_WHAT TO DO_
Below are records; state how many of their lines hold the word "assumptions", and give only the figure.

_Saved entries_
%%

-- ==== Sys2Proof/Machine/Dispatch.lean ====
section
/-!
DEFINITION. The meaning of every command: one arm per constructor, one call of its meaning each.
-/
namespace Sys2Proof.Machine
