/-- R258, R259: a fan's attempts, failures and waits. The model's own choices in it: notes/assumptions/8, 9, 64. -/
def Obligations.FanAttemptsFailAndRetry : Prop :=
  ∀ (t : Sys2Proof.Tai) (f : Fin 8) (s : Sys2Proof.Machine.State),
    let one (s' : Sys2Proof.Machine.State) : Prop :=
      s.regsKept s' (Reg.off .drvFanStat [f] :: noteOffs) ∧ s.unitsKept { s' with drv := s.drv } ∧ s'.drv.pump = s.drv.pump ∧
      s'.now = t ∧ ∀ q, q ≠ f.val → s'.fan q = s.fan q
    let begun (s' : Sys2Proof.Machine.State) : Prop :=
      one s' ∧ s'.get F.drvFanStat_RUN [f] = 1 ∧ s'.get F.drvFanStat_RETRY_WAIT [f] = 0 ∧ s'.get F.drvFanStat_RETRY_S [f] = 0 ∧
      (s'.fan f).phase = 1 ∧ (s'.fan f).startAt = t
    let failed (s' : Sys2Proof.Machine.State) : Prop :=
      let k := min (s.get F.drvFanStat_FAILS [f] + 1) 255
      one s' ∧ s'.get F.drvFanStat_STALL [f] = 1 ∧ s'.get F.drvFanStat_RUN [f] = 0 ∧ s'.get F.drvFanStat_FAILS [f] = k ∧
      s'.get F.drvFanStat_RETRY_WAIT [f] = 1 ∧ s'.get F.drvFanStat_RETRY_S [f] = min (2 ^ k) 64 ∧ (s'.fan f).phase = 0 ∧
      (s'.fan f).waitEnd = t + 1000000000 * min (2 ^ k) 64 ∧ (k = 3 → s'.get F.drvFanStat_STALL_ALM [f] = 1)
    (s.fanMay f = true → (s.fan f).phase = 0 → s.get F.drvFanStat_RETRY_WAIT [f] = 0 → Completes (.fanAttempt t f) s begun) ∧
    ((s.fan f).phase = 1 → (s.fan f).startAt + 250000000 ≤ t →
      Completes (.fanAlignEnd t f) s (fun s' => one s' ∧ s'.regs = s.regs ∧ s'.fan f = { s.fan f with phase := 2 })) ∧
    (∀ tachOk, (s.fan f).phase = 1 ∨ (s.fan f).phase = 2 → (tachOk = true ∨ s.get F.drvFanCfg_TACH_EN [f] = 0 ∨ s.get F.drvFanStat_TACH_LOST [f] ≠ 0) →
      t ≤ (s.fan f).startAt + 2000000000 →
      Completes (.fanAttemptResult t f true tachOk) s (fun s' => one s' ∧ s'.regs = s.regs ∧ (s'.fan f).phase = 3 ∧
        (s'.fan f).lockedAt = some t)) ∧
    (∀ locked tachOk, (s.fan f).phase = 1 ∨ (s.fan f).phase = 2 →
      (locked = false ∨ (tachOk = false ∧ s.get F.drvFanCfg_TACH_EN [f] ≠ 0 ∧ s.get F.drvFanStat_TACH_LOST [f] = 0) ∨
        (s.fan f).startAt + 2000000000 < t) →
      Completes (.fanAttemptResult t f locked tachOk) s failed) ∧
    ((s.fan f).phase = 3 → Completes (.fanStall t f) s failed) ∧
    ((s.fan f).phase ≠ 0 → Completes (.fanOc t f) s (fun s' => failed s' ∧ s'.get F.drvFanStat_OC [f] = 1)) ∧
    (s.get F.drvFanStat_RETRY_WAIT [f] ≠ 0 → (s.fan f).waitEnd ≤ t →
      ((s.set F.drvFanStat_RETRY_WAIT [f] 0).set F.drvFanStat_RETRY_S [f] 0).fanMay f = true → Completes (.retryWaitExpiry t f) s begun) ∧
    (∀ a, (s.fan f).phase = 3 → (s.fan f).lockedAt = some a → a + 10000000000 ≤ t →
      Completes (.failsReset t f) s (fun s' => one s' ∧ s'.get F.drvFanStat_FAILS [f] = 0 ∧ s'.drv = s.drv)) ∧
    ((s.fan f).phase = 3 → s.get F.drvFanCfg_TACH_EN [f] ≠ 0 →
      Completes (.tachLost t f) s (fun s' => one s' ∧ s'.get F.drvFanStat_TACH_LOST [f] = 1 ∧ s'.get F.drvFanStat_SENSORLESS [f] = 1 ∧
        s'.drv = s.drv))

/-- R250, R256, R262, R280, R460: what a PWM period measures, what a T_S instant recomputes, what a change of ACT and a low fan input
do to the drives. The model's own choices in it: notes/assumptions/57, 61, 62, 65. -/
def Obligations.DrivesFollowTimeActAndInput : Prop :=
  ∀ (t : Sys2Proof.Tai) (s : Sys2Proof.Machine.State),
    (∀ (p : Fin 4) (m : PwmSample),
      Completes (.pwmPeriod t p m) s (fun s' =>
        s'.get F.drvPmpMeas_SPEED [p] = min m.speed 65535 ∧ s'.get F.drvPmpMeas_VBUS [p] = min m.vbus 65535 ∧
        (s'.pump p).meas = some t ∧ s.regsKept s' (Reg.off .drvPmpStat [p] :: Reg.off .drvPmpMeas [p] :: noteOffs) ∧
        s.unitsKept { s' with drv := s.drv, free := s.free } ∧ s'.drv.fan = s.drv.fan ∧ (∀ q, q ≠ p.val → s'.pump q = s.pump q))) ∧
    Completes (.fanInputLow t) s (fun s' => ∀ f : Fin 8,
      ((s.fan f).phase = 0 → s'.fan f = s.fan f ∧ s'.get F.drvFanStat_FAILS [f] = s.get F.drvFanStat_FAILS [f]) ∧
      ((s.fan f).phase ≠ 0 → (s'.fan f).phase = 0 ∧ s'.get F.drvFanStat_RUN [f] = 0 ∧ s'.get F.drvFanStat_STALL [f] = 1 ∧
        s'.get F.drvFanStat_FAILS [f] = min (s.get F.drvFanStat_FAILS [f] + 1) 255)) ∧
    Completes (.zoneRecompute t) s (fun s' => s' =
      ((List.range 4).foldl State.pumpTick ((List.range 8).foldl State.fanTick ((List.range 16).foldl State.zone (s.at t)))).refreshOutputs) ∧
    (s.get F.parStat_ROLE [] = 1 ∨ s.get F.parStat_ROLE [] = 2 → Completes (.actRise t) s (fun s' => s' = (s.at t).actRise)) ∧
    Completes (.actFall t) s (fun s' => s' = (s.at t).actFall ∧ (∀ p : Fin 4, (s'.pump p).phase = 0) ∧ ∀ f : Fin 8, (s'.fan f).phase = 0)

/-- R268, R269: at bus idle the frame on offer is loaded with the lease epoch in its first four bytes, and its start of frame goes
out; an emergency frame is offered before a BEAT, and a BEAT before every other frame. The model's own choices in it:
notes/assumptions/49, 51, 52. -/
def Obligations.CanBusIdleSendsTheOfferedFrame : Prop :=
  ∀ (t : Sys2Proof.Tai) (b : Fin 4) (s : Sys2Proof.Machine.State),
    let x := s.bus b
    let epoch := s.get F.parLease_EPOCH []
    (∀ m, s.busLive b = true → x.onBus = none → x.tec ≤ 255 → s.offer b = some m → Completes (.canBusIdle t b) s (fun s' =>
      s'.out = [.canStart b (s.loadFrame b m)] ∧ (s'.bus b).onBus = some ⟨m, s.loadFrame b m, false⟩ ∧
      (s'.bus b).queue = x.queue.filter (fun k => decide (k ≠ m)) ∧ (s'.bus b).msg = x.msg ∧ (∀ q, q ≠ b.val → s'.bus q = s.bus q) ∧
      s' = { s with now := t, out := s'.out, regs := s'.regs, can := { s.can with bus := s'.can.bus } } ∧
      (256 ≤ m → s'.regs = s.regs) ∧
      (m < 256 → s.regsKept s' [Reg.off .fbMoStat [b, m]] ∧ s'.get F.fbMoStat_TXS [b, m] = 2 ∧ s'.get F.fbMoStat_EPOCH [b, m] = epoch ∧
        s'.get F.fbMoStat_DLC [b, m] = (s.loadFrame b m).dlc % 16))) ∧
    (s.busLive b = false ∨ x.onBus.isSome = true ∨ 255 < x.tec ∨ s.offer b = none → exec (.canBusIdle t b) s = .next (s.at t)) ∧
    (∀ m, (s.loadFrame b m).data.take 4 = leBytes 4 epoch) ∧
    (x.emerg.isSome = true → s.maySend b objEmerg = true → s.offer b = some objEmerg) ∧
    (x.emerg = none → x.beat = true → s.maySend b objBeat = true → s.offer b = some objBeat) ∧
    ∀ m, s.get F.fbCfg_LISTEN [b] ≠ 0 → s.maySend b m = false

/-- R269 to R271, R282: how the frame on a bus ends: sent, lost to arbitration, destroyed by an error, or cancelled. The model's own
choices in it: notes/assumptions/49, 50. -/
def Obligations.CanFrameOnTheBusEnds : Prop :=
  ∀ (t : Sys2Proof.Tai) (b : Fin 4) (s : Sys2Proof.Machine.State) (m : Fin 256),
    let x := s.bus b
    let rest (s' : Sys2Proof.Machine.State) : Prop := (∀ q, q ≠ b.val → s'.bus q = s.bus q) ∧
      s.unitsKept { s' with can := s.can } ∧ s.regsKept s' ([Reg.off .fbMoStat [b, m], Reg.off .fbMoTs [b, m], Reg.off .fbErr [b],
        Reg.off .fbCnt [b]] ++ (List.range 8).map (fun k => Reg.off .fbMoData [b, m, k]) ++ noteOffs)
    (∀ o : OnBus, x.onBus = some o → o.obj = m → x.leaving = false → x.next.contains m.val = false →
      Completes (.canFrameSent t b) s (fun s' => rest s' ∧ (s'.bus b).onBus = none ∧ (s'.bus b).queue = x.queue ∧
        s'.get F.fbMoStat_TXS [b, m] = 3 ∧ s'.get F.fbMoTs_TS [b, m] = t % 2 ^ 64 ∧ s'.get F.fbErr_TEC [b] = min (x.tec - 1) 255) ∧
      (o.late = false → Completes (.canArbitrationLost t b) s (fun s' => rest s' ∧ (s'.bus b).onBus = none ∧
        (s'.bus b).queue = x.queue ++ [m.val] ∧ s'.get F.fbMoStat_TXS [b, m] = 1)) ∧
      (o.late = true → Completes (.canArbitrationLost t b) s (fun s' => rest s' ∧ (s'.bus b).onBus = none ∧
        (s'.bus b).queue = x.queue ∧ s'.get F.fbMoStat_TXS [b, m] = 4)) ∧
      (s.busLive b = true → ∀ lec, Completes (.canErrorFrame t b lec) s (fun s' => rest s' ∧ (s'.bus b).onBus = none ∧
        (s'.bus b).tec = x.tec + 8 ∧ s'.get F.fbErr_LEC [b] = lec.val ∧ s'.get F.fbErr_TEC [b] = min (x.tec + 8) 255 ∧
        s'.get F.fbErr_STATE [b] = (if 127 < x.tec + 8 ∨ 127 < s.get F.fbErr_REC [b] then 1 else 0) ∧
        s'.get F.fbMoStat_TXS [b, m] = if o.late then 4 else 1)) ∧
      (x.queue.contains m.val = false → o.late = false → Completes (.canCancel t b m) s (fun s' => rest s' ∧
        (s'.bus b).onBus = some { o with late := true } ∧ (s'.bus b).queue = x.queue ∧ s'.get F.fbMoStat_CANCEL_LATE [b, m] = 1 ∧
        s'.get F.fbCnt_CANCEL_LATE [b] = min (s.get F.fbCnt_CANCEL_LATE [b] + 1) 65535))) ∧
    (x.queue.contains m.val = true → Completes (.canCancel t b m) s (fun s' => rest s' ∧
      (s'.bus b).queue = x.queue.filter (fun k => decide (k ≠ m.val)) ∧ s'.get F.fbMoStat_TXS [b, m] = 4 ∧ (s'.bus b).onBus = x.onBus)) ∧
    (x.onBus = none → x.queue.contains m.val = false → exec (.canCancel t b m) s = .next (s.at t)) ∧
    (s.busLive b = true → x.onBus = none → ∀ lec, Completes (.canErrorFrame t b lec) s (fun s' =>
      s'.get F.fbErr_REC [b] = min (s.get F.fbErr_REC [b] + 1) 255 ∧ (s'.bus b).tec = x.tec))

%%

_RESULT BELOW_
4